Steps
How to adjust inference/sampling steps in Stable Diffusion
Last updated
How to adjust inference/sampling steps in Stable Diffusion
Last updated
Typically, the higher the number of steps used in a process, the better the quality of the output. However, it's important to prioritize the desired results before setting the number of steps too high.
Before delving into the specifics, let's take a moment to understand the steps parameter in Stable Diffusion and diffusion models more generally. These models work through an iterative process where each step removes some noise from the initial random noise generated from text input, resulting in higher-quality images over time. The process continues until the desired number of steps is reached.

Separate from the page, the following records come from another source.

/-! ## Stores (R243-R248) -/

/-- The bytes of a datum read as one or two words. -/
def datum (n : Nat) (vs : List Opd) (m l : Nat) : List Byte :=
  if n = 16 then toBytes ((vs.getD 0 fun _ _ => 0) m l).toNat 8 ++ toBytes ((vs.getD 1 fun _ _ => 0) m l).toNat 8
  else toBytes ((vs.getD 0 fun _ _ => 0) m l).toNat n

/-- ST and STSP. -/
def storeWord (op : Nat) (mop : MOp) (h : Hdr) (d : Dst) (m : MArg) (s : State) : Out :=
  let n := sizeBytes m.sz
  issue op h [.data d (regWidth n), .src 42 m.off 32 false] noExtra
    (fun c s =>
      let k := kindOf s c
      withSrcs c s (dataSrcs k d n ++ [(m.off, offWidth k m.off)]) fun vs s' =>
        let v := vs.getLastD fun _ _ => 0
        if c.idle then .adv s'
        else
          let perLane := isVecSrc k m.off || isVecDst k d
          let accs := (accLanes c perLane).map fun e => (32 * e.1 + e.2, v e.1 e.2, datum n vs e.1 e.2)
          match s'.checkAccess c.t c.gang mop m.hd.toNat n accs with
          | (_, .error r) => r
          | (s', .ok (he, ps)) =>
            .adv ((s'.pushMem c.t (memPend s' c h .store n m false (m.sem == .acqrel) (!perLane) he ps [])).eventOf c.t 3 (conflicts (coreOf c.t) ps))) s

/-- ST (R243). -/
def execSt (h : Hdr) (d : Dst) (m : MArg) (s : State) : Out := storeWord 0x81 .st h d m s

/-- STSP (R248). -/
def execStsp (h : Hdr) (d : Dst) (m : MArg) (s : State) : Out := storeWord 0x87 .stsp h d m s

/-! ## Handles, prefetch, cache control (R147, R251, R252, R255) -/

/-- What HINFO reads of each lane's entry. -/
def State.hinfos (s : State) (t : Nat) (th : Thread) (k : HKind) : List (Nat × Nat) → Opd → State × Except (Meet × Nat) (List (Nat × W64))
  | [], _ => (s, .ok [])
  | (m, l) :: rest, v =>
    match s.handle (coreOf t) th.vi th.ctx ((v m l).toNat % 256) with
    | (s, .err e pa) => (s, .error (e, pa))
    | (s, r) =>
      let x : W64 := match r with
        | .ok h => (match k with | .len => h.len | .attr => h.attr | .base => h.base)
        | _ => 0
      match s.hinfos t th k rest v with
      | (s, .ok xs) => (s, .ok ((32 * m + l, x) :: xs))
      | (s, .error e) => (s, .error e)

/-- HINFO (R147). It reads a at 32 bits, the width that the manual leaves open (DESIGN CHOICE, log entry 65). -/
def execHinfo (h : Hdr) (k : HKind) (d : Dst) (a : Src) (s : State) : Out :=
  issue 0x27 h [.dst d 64, .src 34 a 32 false] (noMix d [a])
    (fun c s =>
      withSrcs c s [(a, 32)] fun vs s' =>
        match s'.thread? c.t with
        | none => .stall
        | some th =>
          match s'.hinfos c.t th k (accLanes c true) (vs.getD 0 fun _ _ => 0) with
          | (s', .error (e, pa)) => .lost s' e pa
          | (s', .ok xs) =>
            deliverDst s' c h d 64 0 (fun m l => ((xs.find? (·.1 == 32 * m + l)).map (·.2)).getD 0) []) s
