/-- Reads one byte at its home. -/
def engReadByte (k : Nat) (l : Launch) (p : Place) : Eng Byte := do
  engMeter k l p
  let s ← get
  match s.readHome [p] (identity l.ident.vi l.ident.ctx) true with
  | (s, bs, .data) => do
    set s
    pure (bs.headD 0)
  | (s, _, m) => do
    set s
    engLost m (match p with | .mem pa => pa | _ => 0) l.ident

/-- Places of n bytes from an offset. -/
def engPlaces (k : Nat) (l : Launch) (he : HEntry) (write : Bool) (off : Int) (n : Nat) : Eng (List Place) :=
  (List.range n).mapM fun (i : Nat) => engPlace k l he write (off + (i : Int))

/-- Reads n bytes at an offset, with their places. -/
def engRead (k : Nat) (l : Launch) (he : HEntry) (off : Int) (n : Nat) : Eng (List (Place × Byte)) :=
  (List.range n).mapM fun (i : Nat) => do
    let p ← engPlace k l he false (off + (i : Int))
    let b ← engReadByte k l p
    pure (p, b)

/-- Reads n checked bytes as a number. -/
def engNat (k : Nat) (l : Launch) (he : HEntry) (off : Int) (n : Nat) : Eng Nat := do
  engRange l he false off n
  let bs ← engRead k l he off n
  pure (ofBytes (bs.map (·.2)))

/-- Writes bytes at places, at device scope (R266). -/
def engWrite (k : Nat) (l : Launch) (ws : List (Place × Byte)) : Eng Unit := do
  let _ ← ws.mapM fun w => engMeter k l w.1
  modify fun s => (s.writeRun (identity l.ident.vi l.ident.ctx) true (ws.length + 1) ws).clearPoison (ws.map (·.1))

/-- Writes checked bytes at an offset. -/
def engStore (k : Nat) (l : Launch) (he : HEntry) (off : Int) (bs : List Byte) : Eng Unit := do
  engRange l he true off bs.length
  let ps ← engPlaces k l he true off bs.length
  engWrite k l (ps.zip bs)

/-! ## Running a launch -/

/-- The wait of a launch for a page: a wait for M and one for the link count apart, and the 16 us run from the attempt's first M (R406, R407). -/
def migSince (old : Option (Nat × W64 × Option W64)) (a : Nat) (now : W64) : Nat × W64 × Option W64 :=
  let o := old.filter fun m => m.1 % 2 ^ 60 == a % 2 ^ 60
  let first := o.bind fun m => m.2.2
  (a, ((o.filter fun m => m.1 == a).map fun m => m.2.1).getD now, if 2 ^ 60 ≤ a then first else some (first.getD now))

/-- The status with which a launch has waited too long: 16 us since its attempt first found M, or 64 us for a reply (R406, R407). -/
def migOver (m : Nat × W64 × Option W64) (now : W64) : Option Nat :=
  if m.2.2.any fun t => 16000 ≤ (now - t).toNat then some cMigrationStall
  else if 2 ^ 60 ≤ m.1 && 64000 ≤ (now - m.2.1).toNat then some cPacketLost
  else none

/-- Takes a launch as far as it goes: what it did stays; its status and mark, or what it waits for. `e` gives the mark at its end,
and the mark of a launch that fails is the one it has reached. -/
def State.runEngine (s : State) (k : Nat) (e : Eng Nat) : State :=
  match e s with
  | (.ok mark, s) => s.mapLaunch k fun y => { y with status := 0, mark := mark, mig := none }
  | (.error (.status n), s) => s.mapLaunch k fun y => { y with status := n, mig := none }
  | (.error (.mig a), s) => s.mapLaunch k fun y => { y with mig := some (migSince y.mig a s.time) }
  | (.error .held, s) => s.mapLaunch k fun y => { y with mig := none }

/-- Something that leaves nothing behind where it fails. -/
def engTry {α : Type} (e : Eng α) : Eng (Option α) := fun s =>
  match e s with
  | (.ok a, s') => (.ok (some a), s')
  | (.error _, _) => (.ok none, s)

/-- The next row or element by handle, for the prefetch of R411. -/
def engAhead (k : Nat) (l : List (Nat × Int)) : Eng Unit := modify fun s => s.mapLaunch k fun y => { y with ahead := l }

/-- Counts units done. -/
def engMark (k : Nat) (mark : Nat) : Eng Unit := modify fun s => s.mapLaunch k fun y => { y with mark := mark, passed := [], mig := none }

/-- The launch as it stands now. -/
def engSelf (k : Nat) (l : Launch) : Eng Launch := do
  let s ← get
  pure ((s.launch? k).getD l)

/-- Starts a launch and takes it as far as it goes. -/
def startEngine (wants : Bool) (e : Nat → Launch → Eng Nat) (k : Nat) (x : Stream) (w : W16 × Option (Fin 6) × List Nat) (ps : List W64)
    (s : State) : Out :=
  let l := newLaunch s k x w ps wants
  .next ((s.startLaunch k x l).runEngine k (e k l))

end Sys2Proof.Machine
end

Usually, around 30 sampling steps are sufficient to produce high-quality images. Increasing the number of steps may lead to a slightly different image, but it may not necessarily improve its quality. Additionally, the iterative nature of the process may slow down image generation, and using more steps will increase the amount of time required to produce an image. Therefore, it's not always necessary to use an excessive number of steps and endure a longer wait time, especially if the desired results can be achieved with fewer steps. The key is to find the right balance between image quality and the time and resources required to produce it.
You can find a sequence of individual steps from 1 to 60 that were used to produce an image of "a chicken wearing a hat" below:
Observe how the transformation occurs primarily between steps 3 and 7, as the blob begins to take on the shape of a chicken wearing a hat. The highest quality output is typically reached around steps 20 to 30. Any further steps beyond 30 do not contribute significantly to the quality of the generated image; instead, the chicken's form changes repeatedly without adding any new details.